■ DIRECTIONS ■
Output every entry below exactly as it is written.

Dataset entries:
/-! ### Live takeover (R361 to R366) -/

/-- Takeover state of a group changed. -/
def State.modTake (s : State) (g : Fin 8) (f : Take → Take) : State := s.modGrp g (fun x => { x with take := f x.take })

/-- The fastest rate of a group is at most 4.0 Gbit/s (R361). -/
def State.slowEnough (s : State) (g : Fin 8) : Bool :=
  match s.grps[g].seq with
  | none => true
  | some q => (s.cfg.grps[g]).kinds.all (fun (_, t) => t.entries.all (fun k => decide (512 * t.beats ≤ (s.cfg.seqs[q]).pf[k])))

/-- A pin is eligible for a takeover (R361). [DEDUCED, log 113] -/
def State.eligible (s : State) (g : Fin 8) (e : Fin 16) : Bool :=
  let p := pinOf g e
  s.slowEnough g && !(s.pinCfg p).reflex.enable && s.pins[p].ppmu.mode == 0 &&
    !s.pins[p].latched && s.grpRuns g

/-- The cycle in progress is over. [DEDUCED, log 113] -/
def Take.over (t : Take) : Take := { t with st := .idle, direct := false, tapBusy := false, handAddr := none, endAt := none, stuck := false }

/-- The phase of a takeover has passed its limit in µs (R362). -/
def State.phaseOver (s : State) (g : Fin 8) (us : Nat) : Bool := decide (s.grps[g].take.phaseTick + usT us < s.tick)

/-- TAKEOVER_CYCLE: a cycle starts on the next eligible pin; with an idle sequencer the next pin's channel is calibrated
directly (R361); the fault state starts none (R384). -/
def execTakeoverCycle (g : Fin 8) (s : State) : Out :=
  let t := s.grps[g].take
  if !t.live || s.gong.fault || s.tuned g || t.st != .idle || t.carried.isSome || !(t.tapBusy || decide (t.cycleTick + msT t.ms ≤ s.tick)) then .next s
  else if s.grpRuns g then
    match ((List.finRange 16).map (fun i => t.next + i)).find? (s.eligible g) with
    | none => .next (s.modTake g (fun x => { x.over with cycleTick := s.tick }))
    | some e => .next (s.modTake g (fun x => { x with st := .prepare, cand := e, next := e + 1, phaseTick := s.tick, cycleTick := s.tick, handAddr := none, endAt := none }))
  else .next (s.modTake g (fun x => { x with st := .carry, direct := true, cand := x.next, next := x.next + 1, phaseTick := s.tick, cycleTick := s.tick }))

/-- TAKEOVER_PREPARE_DONE: the reserve channel is matched to the pin, its comparators settled as the pin's are, and the handoff
search begins; a residual beyond 2 ps, or 250 µs over, ends the cycle (R205, R352, R362). [DEDUCED, log 146] -/
def execTakeoverPrepareDone (g : Fin 8) (residual : Int) (handoff : Option Nat) (s : State) : Out :=
  let y := s.pins[pinOf g s.grps[g].take.cand]
  if s.grps[g].take.st != .prepare || s.tuned g then .next s
  else if s.phaseOver g 250 then .next (s.modTake g Take.over)
  else if s.adcBusy g then .next s
  else if residual.natAbs ≤ 2000 then
    .next (s.modGrp g (fun x => { x with rv := { x.rv with voh := y.voh, vol := y.vol }, take := { x.take with st := .search, handAddr := handoff, phaseTick := s.tick } }))
  else .next ((s.modTake g Take.over).discard g 16 0xB034 residual 2000)

/-- The vector last issued is the armed one and is a handoff vector for the pin of the cycle (R363). [DEDUCED, log 113] -/
def State.handoffNow (s : State) (g : Fin 8) : Bool :=
  let t := s.grps[g].take
  let p := pinOf g t.cand
  let x := s.pins[p]
  match s.grps[g].seq with
  | none => false
  | some q =>
    let y := s.seqs[q]
    match y.hist with
    | [] => false
    | v :: _ =>
      let od := offD (fun k => s.pins[k].reflFix) s.cfg p
      let sh : Int := v.start + od
      let clear := x.strobeQ.all (fun e => decide ((e.closes : Int) < sh - nsF 2) || decide (sh + nsF 2 < (e.opens : Int)))
      let issued := v.start - nsF 14
      y.st != .idle && t.handAddr == some y.lastAddr && v.addr == y.lastAddr && x.prevKeep && !y.noHand &&
        ((s.pinCfg p).format != 1 || x.keep2) && clear && decide (t.phaseTick * 512 ≤ issued) && decide (issued ≤ (t.phaseTick + usT 100) * 512)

■ ANSWER TO THIS EXERCISE ■
/-! ### Live takeover (R361 to R366) -/

/-- Takeover state of a group changed. -/
def State.modTake (s : State) (g : Fin 8) (f : Take → Take) : State := s.modGrp g (fun x => { x with take := f x.take })

/-- The fastest rate of a group is at most 4.0 Gbit/s (R361). -/
def State.slowEnough (s : State) (g : Fin 8) : Bool :=
  match s.grps[g].seq with
  | none => true
  | some q => (s.cfg.grps[g]).kinds.all (fun (_, t) => t.entries.all (fun k => decide (512 * t.beats ≤ (s.cfg.seqs[q]).pf[k])))

/-- A pin is eligible for a takeover (R361). [DEDUCED, log 113] -/
def State.eligible (s : State) (g : Fin 8) (e : Fin 16) : Bool :=
  let p := pinOf g e
  s.slowEnough g && !(s.pinCfg p).reflex.enable && s.pins[p].ppmu.mode == 0 &&
    !s.pins[p].latched && s.grpRuns g

/-- The cycle in progress is over. [DEDUCED, log 113] -/
def Take.over (t : Take) : Take := { t with st := .idle, direct := false, tapBusy := false, handAddr := none, endAt := none, stuck := false }

/-- The phase of a takeover has passed its limit in µs (R362). -/
def State.phaseOver (s : State) (g : Fin 8) (us : Nat) : Bool := decide (s.grps[g].take.phaseTick + usT us < s.tick)

/-- TAKEOVER_CYCLE: a cycle starts on the next eligible pin; with an idle sequencer the next pin's channel is calibrated
directly (R361); the fault state starts none (R384). -/
def execTakeoverCycle (g : Fin 8) (s : State) : Out :=
  let t := s.grps[g].take
  if !t.live || s.gong.fault || s.tuned g || t.st != .idle || t.carried.isSome || !(t.tapBusy || decide (t.cycleTick + msT t.ms ≤ s.tick)) then .next s
  else if s.grpRuns g then
    match ((List.finRange 16).map (fun i => t.next + i)).find? (s.eligible g) with
    | none => .next (s.modTake g (fun x => { x.over with cycleTick := s.tick }))
    | some e => .next (s.modTake g (fun x => { x with st := .prepare, cand := e, next := e + 1, phaseTick := s.tick, cycleTick := s.tick, handAddr := none, endAt := none }))
  else .next (s.modTake g (fun x => { x with st := .carry, direct := true, cand := x.next, next := x.next + 1, phaseTick := s.tick, cycleTick := s.tick }))

/-- TAKEOVER_PREPARE_DONE: the reserve channel is matched to the pin, its comparators settled as the pin's are, and the handoff
search begins; a residual beyond 2 ps, or 250 µs over, ends the cycle (R205, R352, R362). [DEDUCED, log 146] -/
def execTakeoverPrepareDone (g : Fin 8) (residual : Int) (handoff : Option Nat) (s : State) : Out :=
  let y := s.pins[pinOf g s.grps[g].take.cand]
  if s.grps[g].take.st != .prepare || s.tuned g then .next s
  else if s.phaseOver g 250 then .next (s.modTake g Take.over)
  else if s.adcBusy g then .next s
  else if residual.natAbs ≤ 2000 then
    .next (s.modGrp g (fun x => { x with rv := { x.rv with voh := y.voh, vol := y.vol }, take := { x.take with st := .search, handAddr := handoff, phaseTick := s.tick } }))
  else .next ((s.modTake g Take.over).discard g 16 0xB034 residual 2000)

/-- The vector last issued is the armed one and is a handoff vector for the pin of the cycle (R363). [DEDUCED, log 113] -/
def State.handoffNow (s : State) (g : Fin 8) : Bool :=
  let t := s.grps[g].take
  let p := pinOf g t.cand
  let x := s.pins[p]
  match s.grps[g].seq with
  | none => false
  | some q =>
    let y := s.seqs[q]
    match y.hist with
    | [] => false
    | v :: _ =>
      let od := offD (fun k => s.pins[k].reflFix) s.cfg p
      let sh : Int := v.start + od
      let clear := x.strobeQ.all (fun e => decide ((e.closes : Int) < sh - nsF 2) || decide (sh + nsF 2 < (e.opens : Int)))
      let issued := v.start - nsF 14
      y.st != .idle && t.handAddr == some y.lastAddr && v.addr == y.lastAddr && x.prevKeep && !y.noHand &&
        ((s.pinCfg p).format != 1 || x.keep2) && clear && decide (t.phaseTick * 512 ≤ issued) && decide (issued ≤ (t.phaseTick + usT 100) * 512)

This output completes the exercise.